Multiple Comparison Procedures

Download Multiple Comparison Procedures PDF Online Free

Author :
Release : 1993
Genre : Mathematics
Kind :
Book Rating : 779/5 ( reviews)

Multiple Comparison Procedures - read free eBook in online reader or directly download on the web page. Select files or add your book in reader. Download and read online ebook Multiple Comparison Procedures write by Larry E. Toothaker. This book was released on 1993. Multiple Comparison Procedures available in PDF, EPUB and Kindle. If you conduct research with more than two groups and want to find out if they are significantly different when compared two at a time, then you need Multiple Comparison Procedures. Using examples to illustrate major concepts, this concise volume is your guide to multiple comparisons.

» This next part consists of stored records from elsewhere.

/-- Everything a request that got its reply can have done. -/
theorem serve_service {r : Request} {s t : State} {q : Reply} (h : serve r s = .reply q t) : Service r s t := by
  cases r with
  | load bytes =>
    cases h
    exact .load bytes rfl rfl
  | step => exact .step (serveStep_reply h)
  | supplyInput addr v => exact supplyInput_service h
  | instructionLength addr | disassemble addr => exact .none (answerQuery_reply h)
  | readRegs | readPc | readMem | readStack | readWordCount | readStatus =>
    cases h
    exact .none rfl
  | writeReg i v =>
    obtain kept | ⟨inRange, after⟩ := debugWrite_reply h
    · exact .none kept
    · have index : i < 8 := of_decide_eq_true inRange
      exact .cell (32768 + i) v (by omega) after
  | writeMem i v =>
    obtain kept | ⟨inRange, after⟩ := debugWrite_reply h
    · exact .none kept
    · have index : i < 32768 := of_decide_eq_true inRange
      exact .cell i v (by omega) after
  | writeStack j v =>
    obtain kept | ⟨-, after⟩ := debugWrite_reply h
    · exact .none kept
    · exact .entry _ v after
  | writePc v =>
    obtain kept | ⟨-, after⟩ := debugWrite_reply h
    · exact .none kept
    · exact .pc v after

/-! ### What every request keeps -/

/-- READY, which an accepted SUPPLY_INPUT sets, follows either answer of AWAIT_INPUT. -/
theorem Sound.supply {s : State} (sound : Sound s) (awaiting : s.status = .awaitInput) {a : Nat}
    (inArray : a < 32776) (v : Word) : Sound { s.setM a v with status := .ready } := by
  have noCause : ¬ s.faultCause ≠ .none := mt sound.faultRecorded.mpr (by simp [awaiting])
  have answered := sound.answer
  simp only [answerAgrees, awaiting] at answered
  have agrees : s.response ≠ .halt ∧ ∀ c i, s.response ≠ .fault c i := by
    obtain answered | answered := answered <;> simp [answered]
  exact { sound.setM inArray v with
    faultRecorded := iff_of_false (by simp) noCause
    answer := agrees }

theorem Service.sound {r : Request} {s t : State} (service : Service r s t) (sound : Sound s) : Sound t := by
  cases service with
  | none after => exact after ▸ sound
  | load bytes _ after => exact after ▸ load_sound s.params bytes
  | step h => exact sound.step h
  | supply a v awaiting inArray after => exact after ▸ sound.supply awaiting inArray v
  | cell a v inArray after => exact after ▸ sound.setM inArray v
  | entry j v after =>
    have within : withinCapacity (s.setStack (s.stack.set j v)) := fun n capacity => by
      rw [State.setStack_stack, List.length_set]
      exact sound.capacity n capacity
    exact after ▸ sound.setStack within
  | pc p after => exact after ▸ sound.setPc p

/-- Settles O19: each way of serving a request keeps the invariant. -/
theorem everyRequestKeepsTheInvariant : Obligations.EveryRequestKeepsTheInvariant := by
  unfold Obligations.EveryRequestKeepsTheInvariant
  exact fun _ _ _ _ sound h => (serve_service h).sound sound

theorem serveAll_sound {rs : List Request} {s t : State} (sound : Sound s) (h : serveAll rs s = some t) :
    Sound t := by
  induction rs generalizing s with
  | nil =>
    cases h
    exact sound
  | cons r rs ih =>
    cases served : serve r s with
    | reply q u =>
      simp only [serveAll, served] at h
      exact ih ((serve_service served).sound sound) h
    | stopped _ =>
      simp only [serveAll, served] at h
      cases h

/-- Settles O20: LOAD establishes the invariant, and every request of the list keeps it. -/
theorem everyRunFromLoadSatisfiesTheInvariant : Obligations.EveryRunFromLoadSatisfiesTheInvariant := by
  unfold Obligations.EveryRunFromLoadSatisfiesTheInvariant
  exact fun p bytes _ _ => serveAll_sound (load_sound p bytes)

Toothaker thoroughly explains such essential issues as planned vs. post-hoc comparisons, stepwise vs. simultaneous test procedures, types of error rate, unequal sample sizes and variances, and interaction tests vs. cell mean tests.

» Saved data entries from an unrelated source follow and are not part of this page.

-- ==== Sys2Proof/Laws/PerInstr.lean ====
section
/-! SUPPORT. A law of every operation as syntax, one lemma per constructor. -/

namespace Sys2Proof.Laws.EncodedKind

/-- The kind field of an operation's command word is the operation's kind (30_encoding R82). -/
def Statement (i : Instr) : Prop := wordKind (encode i) = i.kind

theorem tilemap0 (v : Byte) : Statement (.tilemap0 v) := wordKind_packWord ..
theorem tilemap1 (v : Byte) : Statement (.tilemap1 v) := wordKind_packWord ..
theorem tilemap2 (v : Byte) : Statement (.tilemap2 v) := wordKind_packWord ..
theorem tilemap3 (v : Byte) : Statement (.tilemap3 v) := wordKind_packWord ..
theorem chrbase01 (v : Byte) : Statement (.chrbase01 v) := wordKind_packWord ..
theorem chrbase23 (v : Byte) : Statement (.chrbase23 v) := wordKind_packWord ..
theorem vportctrl (v : Byte) : Statement (.vportctrl v) := wordKind_packWord ..
theorem vaddrl (v : Byte) : Statement (.vaddrl v) := wordKind_packWord ..
theorem vaddrh (v : Byte) : Statement (.vaddrh v) := wordKind_packWord ..
theorem vdatal (v : Byte) : Statement (.vdatal v) := wordKind_packWord ..
theorem vdatah (v : Byte) : Statement (.vdatah v) := wordKind_packWord ..
theorem cgaddr (v : Byte) : Statement (.cgaddr v) := wordKind_packWord ..
theorem cgdata (v : Byte) : Statement (.cgdata v) := wordKind_packWord ..
theorem nmien (v : Byte) : Statement (.nmien v) := wordKind_packWord ..
theorem nmistat : Statement .nmistat := wordKind_packWord ..
theorem hvstat : Statement .hvstat := wordKind_packWord ..
theorem writeOther (a : BusAddr) (v : Byte) : Statement (.writeOther a v) := wordKind_packWord ..
theorem readOther (a : BusAddr) : Statement (.readOther a) := wordKind_packWord ..
theorem tick : Statement .tick := wordKind_packWord ..
theorem reset : Statement .reset := wordKind_packWord ..

end Sys2Proof.Laws.EncodedKind
end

Understanding Statistics and Experimental Design

Download Understanding Statistics and Experimental Design PDF Online Free

Author :
Release : 2019-08-13
Genre : Science
Kind :
Book Rating : 992/5 ( reviews)

Understanding Statistics and Experimental Design - read free eBook in online reader or directly download on the web page. Select files or add your book in reader. Download and read online ebook Understanding Statistics and Experimental Design write by Michael H. Herzog. This book was released on 2019-08-13. Understanding Statistics and Experimental Design available in PDF, EPUB and Kindle. This open access textbook provides the background needed to correctly use, interpret and understand statistics and statistical data in diverse settings. Part I makes key concepts in statistics readily clear. Parts I and II give an overview of the most common tests (t-test, ANOVA, correlations) and work out their statistical principles. Part III provides insight into meta-statistics (statistics of statistics) and demonstrates why experiments often do not replicate. Finally, the textbook shows how complex statistics can be avoided by using clever experimental design. Both non-scientists and students in Biology, Biomedicine and Engineering will benefit from the book by learning the statistical basis of scientific claims and by discovering ways to evaluate the quality of scientific reports in academic journals and news outlets.